The Company's strategy in the Process/Environmental Controls
segment is to concentrate on the rapid expansion of its
environmental controls product line, including the Veeder-Root TM
storage tank leak detection systems business. The Company believes
that Veeder-Root is the premier manufacturer of state-of-the-art
tank measuring and leak detection systems for underground fuel
storage tanks and, accordingly, is uniquely positioned to respond to
the increased demand for these products fueled by environmental
regulations.
The Company is also expanding its other offerings in the
environmental controls product line to encompass applications
related to markets other than petroleum storage and to address
nonregulatory business requirements. This expansion program
includes both internally developed new product offerings as well as
selective product line acquisitions.
In its instruments product line, the Company's strategy is to
continue enhancing its global controls and instrument position by
both new product development and complementary acquisitions. The
companies within the Instrument Group have significant synergies in
both product offerings and channels of distribution. The Company
plan is to leverage these synergies in product design, engineering
and manufacturing, and product marketing.
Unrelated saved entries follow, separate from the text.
/-! ## setCC -/

@[simp] theorem setCC_pending (s : State) (n : Nat) (v : CCore) : (setCC s n v).pending = s.pending := rfl
@[simp] theorem setCC_life (s : State) (n : Nat) (v : CCore) : (setCC s n v).life = s.life := rfl
@[simp] theorem setCC_dies (s : State) (n : Nat) (v : CCore) : (setCC s n v).dies = s.dies := rfl
@[simp] theorem setCC_links (s : State) (n : Nat) (v : CCore) : (setCC s n v).links = s.links := rfl
@[simp] theorem setCC_cores (s : State) (n : Nat) (v : CCore) : (setCC s n v).cores = s.cores := rfl
@[simp] theorem setCC_mem (s : State) (n : Nat) (v : CCore) : (setCC s n v).mem = s.mem := rfl
@[simp] theorem setCC_homes (s : State) (n : Nat) (v : CCore) : (setCC s n v).homes = s.homes := rfl
@[simp] theorem setCC_hbm (s : State) (n : Nat) (v : CCore) : (setCC s n v).hbm = s.hbm := rfl
@[simp] theorem setCC_xlat (s : State) (n : Nat) (v : CCore) : (setCC s n v).xlat = s.xlat := rfl
@[simp] theorem setCC_fabric (s : State) (n : Nat) (v : CCore) : (setCC s n v).fabric = s.fabric := rfl
@[simp] theorem setCC_epochs (s : State) (n : Nat) (v : CCore) : (setCC s n v).epochs = s.epochs := rfl
@[simp] theorem setCC_disp (s : State) (n : Nat) (v : CCore) : (setCC s n v).disp = s.disp := rfl
@[simp] theorem setCC_power (s : State) (n : Nat) (v : CCore) : (setCC s n v).power = s.power := rfl
@[simp] theorem setCC_sec (s : State) (n : Nat) (v : CCore) : (setCC s n v).sec = s.sec := rfl
@[simp] theorem setCC_obs (s : State) (n : Nat) (v : CCore) : (setCC s n v).obs = s.obs := rfl
@[simp] theorem setCC_pcie (s : State) (n : Nat) (v : CCore) : (setCC s n v).pcie = s.pcie := rfl
@[simp] theorem setCC_i3cEid (s : State) (n : Nat) (v : CCore) : (setCC s n v).i3cEid = s.i3cEid := rfl
@[simp] theorem setCC_i3cAddr (s : State) (n : Nat) (v : CCore) : (setCC s n v).i3cAddr = s.i3cAddr := rfl
@[simp] theorem setCC_defRm (s : State) (n : Nat) (v : CCore) : (setCC s n v).defRm = s.defRm := rfl
@[simp] theorem setCC_defOvf (s : State) (n : Nat) (v : CCore) : (setCC s n v).defOvf = s.defOvf := rfl
@[simp] theorem setCC_thermTrip (s : State) (n : Nat) (v : CCore) : (setCC s n v).thermTrip = s.thermTrip := rfl
@[simp] theorem setCC_outbox (s : State) (n : Nat) (v : CCore) : (setCC s n v).outbox = s.outbox := rfl
@[simp] theorem setCC_freeCtr (s : State) (n : Nat) (v : CCore) : (setCC s n v).freeCtr = s.freeCtr := rfl

/-! ## modCC -/

@[simp] theorem modCC_pending (s : State) (n : Nat) (f : CCore → CCore) : (modCC s n f).pending = s.pending := rfl
@[simp] theorem modCC_life (s : State) (n : Nat) (f : CCore → CCore) : (modCC s n f).life = s.life := rfl
@[simp] theorem modCC_dies (s : State) (n : Nat) (f : CCore → CCore) : (modCC s n f).dies = s.dies := rfl
@[simp] theorem modCC_links (s : State) (n : Nat) (f : CCore → CCore) : (modCC s n f).links = s.links := rfl
@[simp] theorem modCC_cores (s : State) (n : Nat) (f : CCore → CCore) : (modCC s n f).cores = s.cores := rfl
@[simp] theorem modCC_mem (s : State) (n : Nat) (f : CCore → CCore) : (modCC s n f).mem = s.mem := rfl
@[simp] theorem modCC_homes (s : State) (n : Nat) (f : CCore → CCore) : (modCC s n f).homes = s.homes := rfl
@[simp] theorem modCC_hbm (s : State) (n : Nat) (f : CCore → CCore) : (modCC s n f).hbm = s.hbm := rfl
@[simp] theorem modCC_xlat (s : State) (n : Nat) (f : CCore → CCore) : (modCC s n f).xlat = s.xlat := rfl
@[simp] theorem modCC_fabric (s : State) (n : Nat) (f : CCore → CCore) : (modCC s n f).fabric = s.fabric := rfl
@[simp] theorem modCC_epochs (s : State) (n : Nat) (f : CCore → CCore) : (modCC s n f).epochs = s.epochs := rfl
@[simp] theorem modCC_disp (s : State) (n : Nat) (f : CCore → CCore) : (modCC s n f).disp = s.disp := rfl
@[simp] theorem modCC_power (s : State) (n : Nat) (f : CCore → CCore) : (modCC s n f).power = s.power := rfl
@[simp] theorem modCC_sec (s : State) (n : Nat) (f : CCore → CCore) : (modCC s n f).sec = s.sec := rfl
@[simp] theorem modCC_obs (s : State) (n : Nat) (f : CCore → CCore) : (modCC s n f).obs = s.obs := rfl
@[simp] theorem modCC_pcie (s : State) (n : Nat) (f : CCore → CCore) : (modCC s n f).pcie = s.pcie := rfl
@[simp] theorem modCC_i3cEid (s : State) (n : Nat) (f : CCore → CCore) : (modCC s n f).i3cEid = s.i3cEid := rfl
@[simp] theorem modCC_i3cAddr (s : State) (n : Nat) (f : CCore → CCore) : (modCC s n f).i3cAddr = s.i3cAddr := rfl
@[simp] theorem modCC_defRm (s : State) (n : Nat) (f : CCore → CCore) : (modCC s n f).defRm = s.defRm := rfl
@[simp] theorem modCC_defOvf (s : State) (n : Nat) (f : CCore → CCore) : (modCC s n f).defOvf = s.defOvf := rfl
@[simp] theorem modCC_thermTrip (s : State) (n : Nat) (f : CCore → CCore) : (modCC s n f).thermTrip = s.thermTrip := rfl
@[simp] theorem modCC_outbox (s : State) (n : Nat) (f : CCore → CCore) : (modCC s n f).outbox = s.outbox := rfl
@[simp] theorem modCC_freeCtr (s : State) (n : Nat) (f : CCore → CCore) : (modCC s n f).freeCtr = s.freeCtr := rfl

/-! ## setGroup -/

@[simp] theorem setGroup_pending (s : State) (k j : Nat) (g : Group) : (setGroup s k j g).pending = s.pending := rfl
@[simp] theorem setGroup_life (s : State) (k j : Nat) (g : Group) : (setGroup s k j g).life = s.life := rfl
@[simp] theorem setGroup_dies (s : State) (k j : Nat) (g : Group) : (setGroup s k j g).dies = s.dies := rfl
@[simp] theorem setGroup_links (s : State) (k j : Nat) (g : Group) : (setGroup s k j g).links = s.links := rfl
@[simp] theorem setGroup_ccs (s : State) (k j : Nat) (g : Group) : (setGroup s k j g).ccs = s.ccs := rfl
@[simp] theorem setGroup_mem (s : State) (k j : Nat) (g : Group) : (setGroup s k j g).mem = s.mem := rfl
@[simp] theorem setGroup_homes (s : State) (k j : Nat) (g : Group) : (setGroup s k j g).homes = s.homes := rfl
@[simp] theorem setGroup_hbm (s : State) (k j : Nat) (g : Group) : (setGroup s k j g).hbm = s.hbm := rfl
@[simp] theorem setGroup_xlat (s : State) (k j : Nat) (g : Group) : (setGroup s k j g).xlat = s.xlat := rfl
@[simp] theorem setGroup_fabric (s : State) (k j : Nat) (g : Group) : (setGroup s k j g).fabric = s.fabric := rfl
@[simp] theorem setGroup_epochs (s : State) (k j : Nat) (g : Group) : (setGroup s k j g).epochs = s.epochs := rfl
@[simp] theorem setGroup_disp (s : State) (k j : Nat) (g : Group) : (setGroup s k j g).disp = s.disp := rfl
@[simp] theorem setGroup_power (s : State) (k j : Nat) (g : Group) : (setGroup s k j g).power = s.power := rfl
@[simp] theorem setGroup_sec (s : State) (k j : Nat) (g : Group) : (setGroup s k j g).sec = s.sec := rfl
@[simp] theorem setGroup_obs (s : State) (k j : Nat) (g : Group) : (setGroup s k j g).obs = s.obs := rfl
@[simp] theorem setGroup_pcie (s : State) (k j : Nat) (g : Group) : (setGroup s k j g).pcie = s.pcie := rfl
@[simp] theorem setGroup_i3cEid (s : State) (k j : Nat) (g : Group) : (setGroup s k j g).i3cEid = s.i3cEid := rfl
@[simp] theorem setGroup_i3cAddr (s : State) (k j : Nat) (g : Group) : (setGroup s k j g).i3cAddr = s.i3cAddr := rfl
@[simp] theorem setGroup_defRm (s : State) (k j : Nat) (g : Group) : (setGroup s k j g).defRm = s.defRm := rfl
@[simp] theorem setGroup_defOvf (s : State) (k j : Nat) (g : Group) : (setGroup s k j g).defOvf = s.defOvf := rfl
@[simp] theorem setGroup_thermTrip (s : State) (k j : Nat) (g : Group) : (setGroup s k j g).thermTrip = s.thermTrip := rfl
@[simp] theorem setGroup_outbox (s : State) (k j : Nat) (g : Group) : (setGroup s k j g).outbox = s.outbox := rfl
@[simp] theorem setGroup_freeCtr (s : State) (k j : Nat) (g : Group) : (setGroup s k j g).freeCtr = s.freeCtr := rfl

/-! ## delGroup -/

@[simp] theorem delGroup_pending (s : State) (k j : Nat) : (delGroup s k j).pending = s.pending := rfl
@[simp] theorem delGroup_life (s : State) (k j : Nat) : (delGroup s k j).life = s.life := rfl
@[simp] theorem delGroup_dies (s : State) (k j : Nat) : (delGroup s k j).dies = s.dies := rfl
@[simp] theorem delGroup_links (s : State) (k j : Nat) : (delGroup s k j).links = s.links := rfl
@[simp] theorem delGroup_ccs (s : State) (k j : Nat) : (delGroup s k j).ccs = s.ccs := rfl
@[simp] theorem delGroup_mem (s : State) (k j : Nat) : (delGroup s k j).mem = s.mem := rfl
@[simp] theorem delGroup_homes (s : State) (k j : Nat) : (delGroup s k j).homes = s.homes := rfl
@[simp] theorem delGroup_hbm (s : State) (k j : Nat) : (delGroup s k j).hbm = s.hbm := rfl
@[simp] theorem delGroup_xlat (s : State) (k j : Nat) : (delGroup s k j).xlat = s.xlat := rfl
@[simp] theorem delGroup_fabric (s : State) (k j : Nat) : (delGroup s k j).fabric = s.fabric := rfl
@[simp] theorem delGroup_epochs (s : State) (k j : Nat) : (delGroup s k j).epochs = s.epochs := rfl
@[simp] theorem delGroup_disp (s : State) (k j : Nat) : (delGroup s k j).disp = s.disp := rfl
@[simp] theorem delGroup_power (s : State) (k j : Nat) : (delGroup s k j).power = s.power := rfl
@[simp] theorem delGroup_sec (s : State) (k j : Nat) : (delGroup s k j).sec = s.sec := rfl
@[simp] theorem delGroup_obs (s : State) (k j : Nat) : (delGroup s k j).obs = s.obs := rfl
@[simp] theorem delGroup_pcie (s : State) (k j : Nat) : (delGroup s k j).pcie = s.pcie := rfl
@[simp] theorem delGroup_i3cEid (s : State) (k j : Nat) : (delGroup s k j).i3cEid = s.i3cEid := rfl
@[simp] theorem delGroup_i3cAddr (s : State) (k j : Nat) : (delGroup s k j).i3cAddr = s.i3cAddr := rfl
@[simp] theorem delGroup_defRm (s : State) (k j : Nat) : (delGroup s k j).defRm = s.defRm := rfl
@[simp] theorem delGroup_defOvf (s : State) (k j : Nat) : (delGroup s k j).defOvf = s.defOvf := rfl
@[simp] theorem delGroup_thermTrip (s : State) (k j : Nat) : (delGroup s k j).thermTrip = s.thermTrip := rfl
@[simp] theorem delGroup_outbox (s : State) (k j : Nat) : (delGroup s k j).outbox = s.outbox := rfl
@[simp] theorem delGroup_freeCtr (s : State) (k j : Nat) : (delGroup s k j).freeCtr = s.freeCtr := rfl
Veeder-Root is also the predominant worldwide supplier of
mechanical gasoline pump computing devices and a manufacturer of
other measuring and counting devices.
Other business lines within this segment include extruded
thermoplastic mill shapes and custom molded plastic products.
The raw materials utilized by companies in this segment are
stock items, principally metals and plastic, electrical and
electronic components. These materials are readily available from a
number of sources in sufficient quantities.
Patents, Licenses, etc.
The Company has patents of its own and has acquired licenses
under patents of others. The Company does not consider that its
business, as a whole, is dependent on any single patent, group of
patents, trademark or franchise. The Company does, however, offer
many patented products and is periodically engaged in litigation
concerning patents and licenses.
Seasonal Nature of Business
As a whole, the Company's businesses are not subject to
material seasonal fluctuations.
Backlog
The Company's products are manufactured primarily in advance
of order and either shipped or assembled from stock. Backlogs are
not significant as sales are often dependent on orders requiring
immediate shipment from inventory.
Employee Relations
At December 31, 1995, the Company employed approximately
10,500 persons. Of these, approximately 1,600 were hourly-rated
unionized employees. The Company considers its labor relations to
be good.
Research and Development
The Company's research and development expenditures were
$36,400,000 for 1995, $26,800,000 for 1994, and $24,000,000 for
1993.
Environmental and Safety Regulations
Certain of the Company's operations are subject to federal,
state and local environmental laws and regulations which impose
limitations on the discharge of pollutants into the air and water
and establish standards for treatment, storage and disposal of solid
and hazardous wastes. The Company believes that it is in
substantial compliance with applicable environmental laws and
regulations.
JMC previously operated wood treating facilities that
chemically preserved utility poles, pilings and railroad ties. All
such treating operations were discontinued or sold prior to 1982.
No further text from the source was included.